Dataset records
------------------------------------

/-- R212. -/
theorem test_adda : let t := (runBytes 0x1000 [0x8B, 0x80] { base with a := 0x80 })
    t.a = 0x00 ∧ t.flag .z = true ∧ t.flag .v = true ∧ t.flag .c = true ∧ t.flag .h = false := by decide

/-- R212. -/
theorem test_addb : let t := (runBytes 0x1000 [0xCB, 0x01] { base with b := 0xFF })
    t.b = 0x00 ∧ t.flag .h = true ∧ t.flag .n = false ∧ t.flag .z = true ∧ t.flag .v = false ∧ t.flag .c = true := by decide

/-- R213. -/
theorem test_addd : let t := (runBytes 0x1000 [0xC3, 0x01, 0x02] { base with a := 0x10, b := 0xFF })
    t.a = 0x12 ∧ t.b = 0x01 ∧ t.flag .n = false ∧ t.flag .z = false ∧ t.flag .v = false ∧ t.flag .c = false := ⟨by decide, by decide, (ccGet_ccPut _ _ _ _).trans (by decide), (ccGet_ccPut _ _ _ _).trans (by decide), (ccGet_ccPut _ _ _ _).trans (by decide), (ccGet_ccPut _ _ _ _).trans (by decide)⟩

/-- R213. -/
theorem test_addd_overflows : let t := (runBytes 0x1000 [0xC3, 0x00, 0x01] { base with a := 0x7F, b := 0xFF })
    t.a = 0x80 ∧ t.b = 0x00 ∧ t.flag .n = true ∧ t.flag .v = true ∧ t.flag .c = false := ⟨by decide, by decide, (ccGet_ccPut _ _ _ _).trans (by decide), (ccGet_ccPut _ _ _ _).trans (by decide), (ccGet_ccPut _ _ _ _).trans (by decide)⟩

/-- R214. -/
theorem test_clr : let t := (runBytes 0x1000 [0x7F, 0x20, 0x00] { base with cc := 0x0B })
    t.byteAt 0x2000 = some 0x00 ∧ t.flag .n = false ∧ t.flag .z = true ∧ t.flag .v = false ∧ t.flag .c = false := by decide

/-- R215. -/
theorem test_clra : let t := (runBytes 0x1000 [0x4F] { base with a := 0x5A, cc := 0x01 })
    t.a = 0x00 ∧ t.flag .n = false ∧ t.flag .z = true ∧ t.flag .v = false ∧ t.flag .c = false := by decide

/-- R215. -/
theorem test_clrb : let t := (runBytes 0x1000 [0x5F] { base with b := 0x5A, cc := 0x01 })
    t.b = 0x00 ∧ t.flag .n = false ∧ t.flag .z = true ∧ t.flag .v = false ∧ t.flag .c = false := by decide

/-- R216. -/
theorem test_cmpa : let t := (runBytes 0x1000 [0x81, 0x10] { base with a := 0x0F })
    t.a = 0x0F ∧ t.flag .n = true ∧ t.flag .z = false ∧ t.flag .v = false ∧ t.flag .c = true := ⟨by decide, (ccGet_ccPut _ _ _ _).trans (by decide), (ccGet_ccPut _ _ _ _).trans (by decide), (ccGet_ccPut _ _ _ _).trans (by decide), (ccGet_ccPut _ _ _ _).trans (by decide)⟩

/-- R216. -/
theorem test_cmpb : let t := (runBytes 0x1000 [0xC1, 0x01] { base with b := 0x80 })
    t.b = 0x80 ∧ t.flag .n = false ∧ t.flag .v = true ∧ t.flag .c = false := ⟨by decide, (ccGet_ccPut _ _ _ _).trans (by decide), (ccGet_ccPut _ _ _ _).trans (by decide), (ccGet_ccPut _ _ _ _).trans (by decide)⟩

/-- R217. -/
theorem test_cmpd : let t := (runBytes 0x1000 [0x10, 0x83, 0x12, 0x34] { base with a := 0x12, b := 0x34 })
    t.pc = 0x1004 ∧ t.flag .z = true ∧ t.flag .n = false ∧ t.flag .v = false ∧ t.flag .c = false := by decide

/-- R218. -/
theorem test_cmps : let t := (runBytes 0x1000 [0x11, 0x8C, 0x40, 0x00] { base with s := 0x3FFE })
    t.s = 0x3FFE ∧ t.flag .n = true ∧ t.flag .z = false ∧ t.flag .v = false ∧ t.flag .c = true := by decide

/-- R219. -/
theorem test_cmpu : let t := (runBytes 0x1000 [0x11, 0x83, 0x00, 0x00] { base with u := 0 })
    t.u = 0 ∧ t.flag .z = true ∧ t.flag .n = false ∧ t.flag .v = false ∧ t.flag .c = false := by decide

/-- R220. -/
theorem test_cmpx : let t := (runBytes 0x1000 [0x8C, 0x20, 0x03] { base with x := 0x2003 })
    t.x = 0x2003 ∧ t.flag .z = true ∧ t.flag .n = false ∧ t.flag .v = false ∧ t.flag .c = false := by decide

/-- R162. -/
theorem test_cmpx_uses_incremented_x : let t := (runBytes 0x1000 [0xAC, 0x81] { base with x := 0x2000, mem := [(0x2000, 0x20), (0x2001, 0x02)] })
    t.x = 0x2002 ∧ t.flag .z = true ∧ t.flag .n = false ∧ t.flag .v = false ∧ t.flag .c = false := by decide

/-- R220. -/
theorem test_cmpy : let t := (runBytes 0x1000 [0x10, 0x8C, 0xFF, 0xFF] { base with y := 0x0000 })
    t.y = 0x0000 ∧ t.flag .n = false ∧ t.flag .z = false ∧ t.flag .v = false ∧ t.flag .c = true := by decide

/-- R221. -/
theorem test_daa : let t := (runBytes 0x1000 [0x19] { base with a := 0x7D })
    t.a = 0x83 ∧ t.flag .n = true ∧ t.flag .z = false ∧ t.flag .c = false := ⟨by decide, (ccGet_ccPut _ _ _ _).trans (by decide), (ccGet_ccPut _ _ _ _).trans (by decide), (ccGet_ccPut _ _ _ _).trans (by decide)⟩

/-- R221. -/
theorem test_daa_carries : let t := (runBytes 0x1000 [0x19] { base with a := 0x9A })
    t.a = 0x00 ∧ t.flag .z = true ∧ t.flag .c = true := ⟨by decide, (ccGet_ccPut _ _ _ _).trans (by decide), (ccGet_ccPut _ _ _ _).trans (by decide)⟩

/-- R222. -/
theorem test_dec : let t := (runBytes 0x1000 [0x0A, 0x10] { base with dp := 0x20, mem := [(0x2010, 0x01)] })
    t.byteAt 0x2010 = some 0x00 ∧ t.flag .n = false ∧ t.flag .z = true ∧ t.flag .v = false := by decide

/-- R223. -/
theorem test_deca : let t := (runBytes 0x1000 [0x4A] { base with a := 0x80 })
    t.a = 0x7F ∧ t.flag .n = false ∧ t.flag .z = false ∧ t.flag .v = true := by decide

/-- R223. -/
theorem test_decb : let t := (runBytes 0x1000 [0x5A] { base with b := 0x00, cc := 0x01 })
    t.b = 0xFF ∧ t.flag .n = true ∧ t.flag .z = false ∧ t.flag .v = false ∧ t.flag .c = true := by decide

/-- R224. -/
theorem test_inc : let t := (runBytes 0x1000 [0x6C, 0x84] { base with x := 0x3000, mem := [(0x3000, 0x7F)] })
    t.byteAt 0x3000 = some 0x80 ∧ t.flag .n = true ∧ t.flag .z = false ∧ t.flag .v = true := by decide

/-- R225. -/
theorem test_inca : let t := (runBytes 0x1000 [0x4C] { base with a := 0xFF })
    t.a = 0x00 ∧ t.flag .n = false ∧ t.flag .z = true ∧ t.flag .v = false ∧ t.flag .c = false := by decide

/-- R225. -/
theorem test_incb : let t := (runBytes 0x1000 [0x5C] { base with b := 0x7F })
    t.b = 0x80 ∧ t.flag .n = true ∧ t.flag .v = true := by decide

/-- R226. -/
theorem test_mul : let t := (runBytes 0x1000 [0x3D] { base with a := 0x0C, b := 0x0D })
    t.a = 0x00 ∧ t.b = 0x9C ∧ t.flag .z = false ∧ t.flag .c = true := by decide

/-- R226. -/
theorem test_mul_largest : let t := (runBytes 0x1000 [0x3D] { base with a := 0xFF, b := 0xFF })
    t.a = 0xFE ∧ t.b = 0x01 ∧ t.flag .z = false ∧ t.flag .c = false := by decide

/-- R227. -/
theorem test_neg : let t := (runBytes 0x1000 [0x70, 0x20, 0x00] { base with mem := [(0x2000, 0x05)] })
    t.byteAt 0x2000 = some 0xFB ∧ t.flag .n = true ∧ t.flag .z = false ∧ t.flag .v = false ∧ t.flag .c = true := ⟨by decide, (ccGet_ccPut _ _ _ _).trans (by decide), (ccGet_ccPut _ _ _ _).trans (by decide), (ccGet_ccPut _ _ _ _).trans (by decide), (ccGet_ccPut _ _ _ _).trans (by decide)⟩

/-- R228. -/
theorem test_nega : let t := (runBytes 0x1000 [0x40] { base with a := 0x01 })
    t.a = 0xFF ∧ t.flag .n = true ∧ t.flag .z = false ∧ t.flag .v = false ∧ t.flag .c = true := ⟨by decide, (ccGet_ccPut _ _ _ _).trans (by decide), (ccGet_ccPut _ _ _ _).trans (by decide), (ccGet_ccPut _ _ _ _).trans (by decide), (ccGet_ccPut _ _ _ _).trans (by decide)⟩

/-- R228. -/
theorem test_negb : let t := (runBytes 0x1000 [0x50] { base with b := 0x80 })
    t.b = 0x80 ∧ t.flag .n = true ∧ t.flag .v = true ∧ t.flag .c = true := ⟨by decide, (ccGet_ccPut _ _ _ _).trans (by decide), (ccGet_ccPut _ _ _ _).trans (by decide), (ccGet_ccPut _ _ _ _).trans (by decide)⟩

/-- R229. -/
theorem test_sbca : let t := (runBytes 0x1000 [0x82, 0x01] { base with a := 0x10, cc := 0x01 })
    t.a = 0x0E ∧ t.flag .n = false ∧ t.flag .z = false ∧ t.flag .v = false ∧ t.flag .c = false := ⟨by decide, (ccGet_ccPut _ _ _ _).trans (by decide), (ccGet_ccPut _ _ _ _).trans (by decide), (ccGet_ccPut _ _ _ _).trans (by decide), (ccGet_ccPut _ _ _ _).trans (by decide)⟩

/-- R229. -/
theorem test_sbcb : let t := (runBytes 0x1000 [0xC2, 0xFF] { base with b := 0x00, cc := 0x01 })
    t.b = 0x00 ∧ t.flag .z = true ∧ t.flag .c = true := ⟨by decide, (ccGet_ccPut _ _ _ _).trans (by decide), (ccGet_ccPut _ _ _ _).trans (by decide)⟩

/-- R230. -/
theorem test_sex : let t := (runBytes 0x1000 [0x1D] { base with b := 0xF0 })
    t.a = 0xFF ∧ t.b = 0xF0 ∧ t.flag .n = true ∧ t.flag .z = false := by decide

/-- R231. -/
theorem test_suba : let t := (runBytes 0x1000 [0x80, 0x01] { base with a := 0x00 })
    t.a = 0xFF ∧ t.flag .n = true ∧ t.flag .z = false ∧ t.flag .v = false ∧ t.flag .c = true := ⟨by decide, (ccGet_ccPut _ _ _ _).trans (by decide), (ccGet_ccPut _ _ _ _).trans (by decide), (ccGet_ccPut _ _ _ _).trans (by decide), (ccGet_ccPut _ _ _ _).trans (by decide)⟩

/-- R231. -/
theorem test_subb : let t := (runBytes 0x1000 [0xC0, 0x01] { base with b := 0x80 })
    t.b = 0x7F ∧ t.flag .n = false ∧ t.flag .v = true ∧ t.flag .c = false := ⟨by decide, (ccGet_ccPut _ _ _ _).trans (by decide), (ccGet_ccPut _ _ _ _).trans (by decide), (ccGet_ccPut _ _ _ _).trans (by decide)⟩

/-- R232. -/
theorem test_subd : let t := (runBytes 0x1000 [0x83, 0x00, 0x01] { base with a := 0x01, b := 0x00 })
    t.a = 0x00 ∧ t.b = 0xFF ∧ t.flag .n = false ∧ t.flag .z = false ∧ t.flag .v = false ∧ t.flag .c = false := by decide

/-- R233. -/
theorem test_tst : let t := (runBytes 0x1000 [0x7D, 0x20, 0x00] { base with mem := [(0x2000, 0x80)] })
    t.flag .n = true ∧ t.flag .z = false ∧ t.flag .v = false := by decide

/-- R234. -/
theorem test_tsta : let t := (runBytes 0x1000 [0x4D] { base with a := 0x80 })
    t.a = 0x80 ∧ t.flag .n = true ∧ t.flag .z = false ∧ t.flag .v = false := by decide

/-- R234. -/
theorem test_tstb : let t := (runBytes 0x1000 [0x5D] { base with b := 0x00, cc := 0x01 })
    t.flag .n = false ∧ t.flag .z = true ∧ t.flag .v = false ∧ t.flag .c = true := by decide

/-- R260. -/
theorem test_anda : let t := (runBytes 0x1000 [0x84, 0x0F] { base with a := 0xA5 })
    t.a = 0x05 ∧ t.flag .n = false ∧ t.flag .z = false ∧ t.flag .v = false := by decide

/-- R260. -/
theorem test_andb : let t := (runBytes 0x1000 [0xC4, 0x00] { base with b := 0xA5, cc := 0x01 })
    t.b = 0x00 ∧ t.flag .z = true ∧ t.flag .c = true := by decide

/-- R261. -/
theorem test_andcc : let t := (runBytes 0x1000 [0x1C, 0xAF] { base with cc := 0xD5 })
    t.cc = 0x85 := by decide

/-- R262. -/
theorem test_asl : let t := (runBytes 0x1000 [0x78, 0x20, 0x00] { base with mem := [(0x2000, 0x41)] })
    t.byteAt 0x2000 = some 0x82 ∧ t.flag .n = true ∧ t.flag .z = false ∧ t.flag .v = true ∧ t.flag .c = false := ⟨by decide, (ccGet_ccPut _ _ _ _).trans (by decide), (ccGet_ccPut _ _ _ _).trans (by decide), (ccGet_ccPut _ _ _ _).trans (by decide), (ccGet_ccPut _ _ _ _).trans (by decide)⟩

/-- R263. -/
theorem test_asla : let t := (runBytes 0x1000 [0x48] { base with a := 0x81 })
    t.a = 0x02 ∧ t.flag .n = false ∧ t.flag .z = false ∧ t.flag .v = true ∧ t.flag .c = true := ⟨by decide, (ccGet_ccPut _ _ _ _).trans (by decide), (ccGet_ccPut _ _ _ _).trans (by decide), (ccGet_ccPut _ _ _ _).trans (by decide), (ccGet_ccPut _ _ _ _).trans (by decide)⟩

/-- R263. -/
theorem test_aslb : let t := (runBytes 0x1000 [0x58] { base with b := 0xC0 })
    t.b = 0x80 ∧ t.flag .n = true ∧ t.flag .v = false ∧ t.flag .c = true := ⟨by decide, (ccGet_ccPut _ _ _ _).trans (by decide), (ccGet_ccPut _ _ _ _).trans (by decide), (ccGet_ccPut _ _ _ _).trans (by decide)⟩

/-- R264. -/
theorem test_asr : let t := (runBytes 0x1000 [0x67, 0x84] { base with x := 0x2000, mem := [(0x2000, 0x85)] })
    t.byteAt 0x2000 = some 0xC2 ∧ t.flag .n = true ∧ t.flag .z = false ∧ t.flag .c = true := ⟨by decide, (ccGet_ccPut _ _ _ _).trans ((ccGet_ccPut _ _ _ _).trans (by decide)), (ccGet_ccPut _ _ _ _).trans ((ccGet_ccPut _ _ _ _).trans (by decide)), (ccGet_ccPut _ _ _ _).trans ((ccGet_ccPut _ _ _ _).trans (by decide))⟩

------------------------------------

• [ABOUT THIS TASK] Output only an exact transcription of the lines above from the one with "theorem test_anda : let" up to and including the one with "theorem test_aslb : let".

• [EXERCISE RESULT]
theorem test_anda : let t := (runBytes 0x1000 [0x84, 0x0F] { base with a := 0xA5 })
    t.a = 0x05 ∧ t.flag .n = false ∧ t.flag .z = false ∧ t.flag .v = false := by decide

/-- R260. -/
theorem test_andb : let t := (runBytes 0x1000 [0xC4, 0x00] { base with b := 0xA5, cc := 0x01 })
    t.b = 0x00 ∧ t.flag .z = true ∧ t.flag .c = true := by decide

/-- R261. -/
theorem test_andcc : let t := (runBytes 0x1000 [0x1C, 0xAF] { base with cc := 0xD5 })
    t.cc = 0x85 := by decide

/-- R262. -/
theorem test_asl : let t := (runBytes 0x1000 [0x78, 0x20, 0x00] { base with mem := [(0x2000, 0x41)] })
    t.byteAt 0x2000 = some 0x82 ∧ t.flag .n = true ∧ t.flag .z = false ∧ t.flag .v = true ∧ t.flag .c = false := ⟨by decide, (ccGet_ccPut _ _ _ _).trans (by decide), (ccGet_ccPut _ _ _ _).trans (by decide), (ccGet_ccPut _ _ _ _).trans (by decide), (ccGet_ccPut _ _ _ _).trans (by decide)⟩

/-- R263. -/
theorem test_asla : let t := (runBytes 0x1000 [0x48] { base with a := 0x81 })
    t.a = 0x02 ∧ t.flag .n = false ∧ t.flag .z = false ∧ t.flag .v = true ∧ t.flag .c = true := ⟨by decide, (ccGet_ccPut _ _ _ _).trans (by decide), (ccGet_ccPut _ _ _ _).trans (by decide), (ccGet_ccPut _ _ _ _).trans (by decide), (ccGet_ccPut _ _ _ _).trans (by decide)⟩

/-- R263. -/
theorem test_aslb : let t := (runBytes 0x1000 [0x58] { base with b := 0xC0 })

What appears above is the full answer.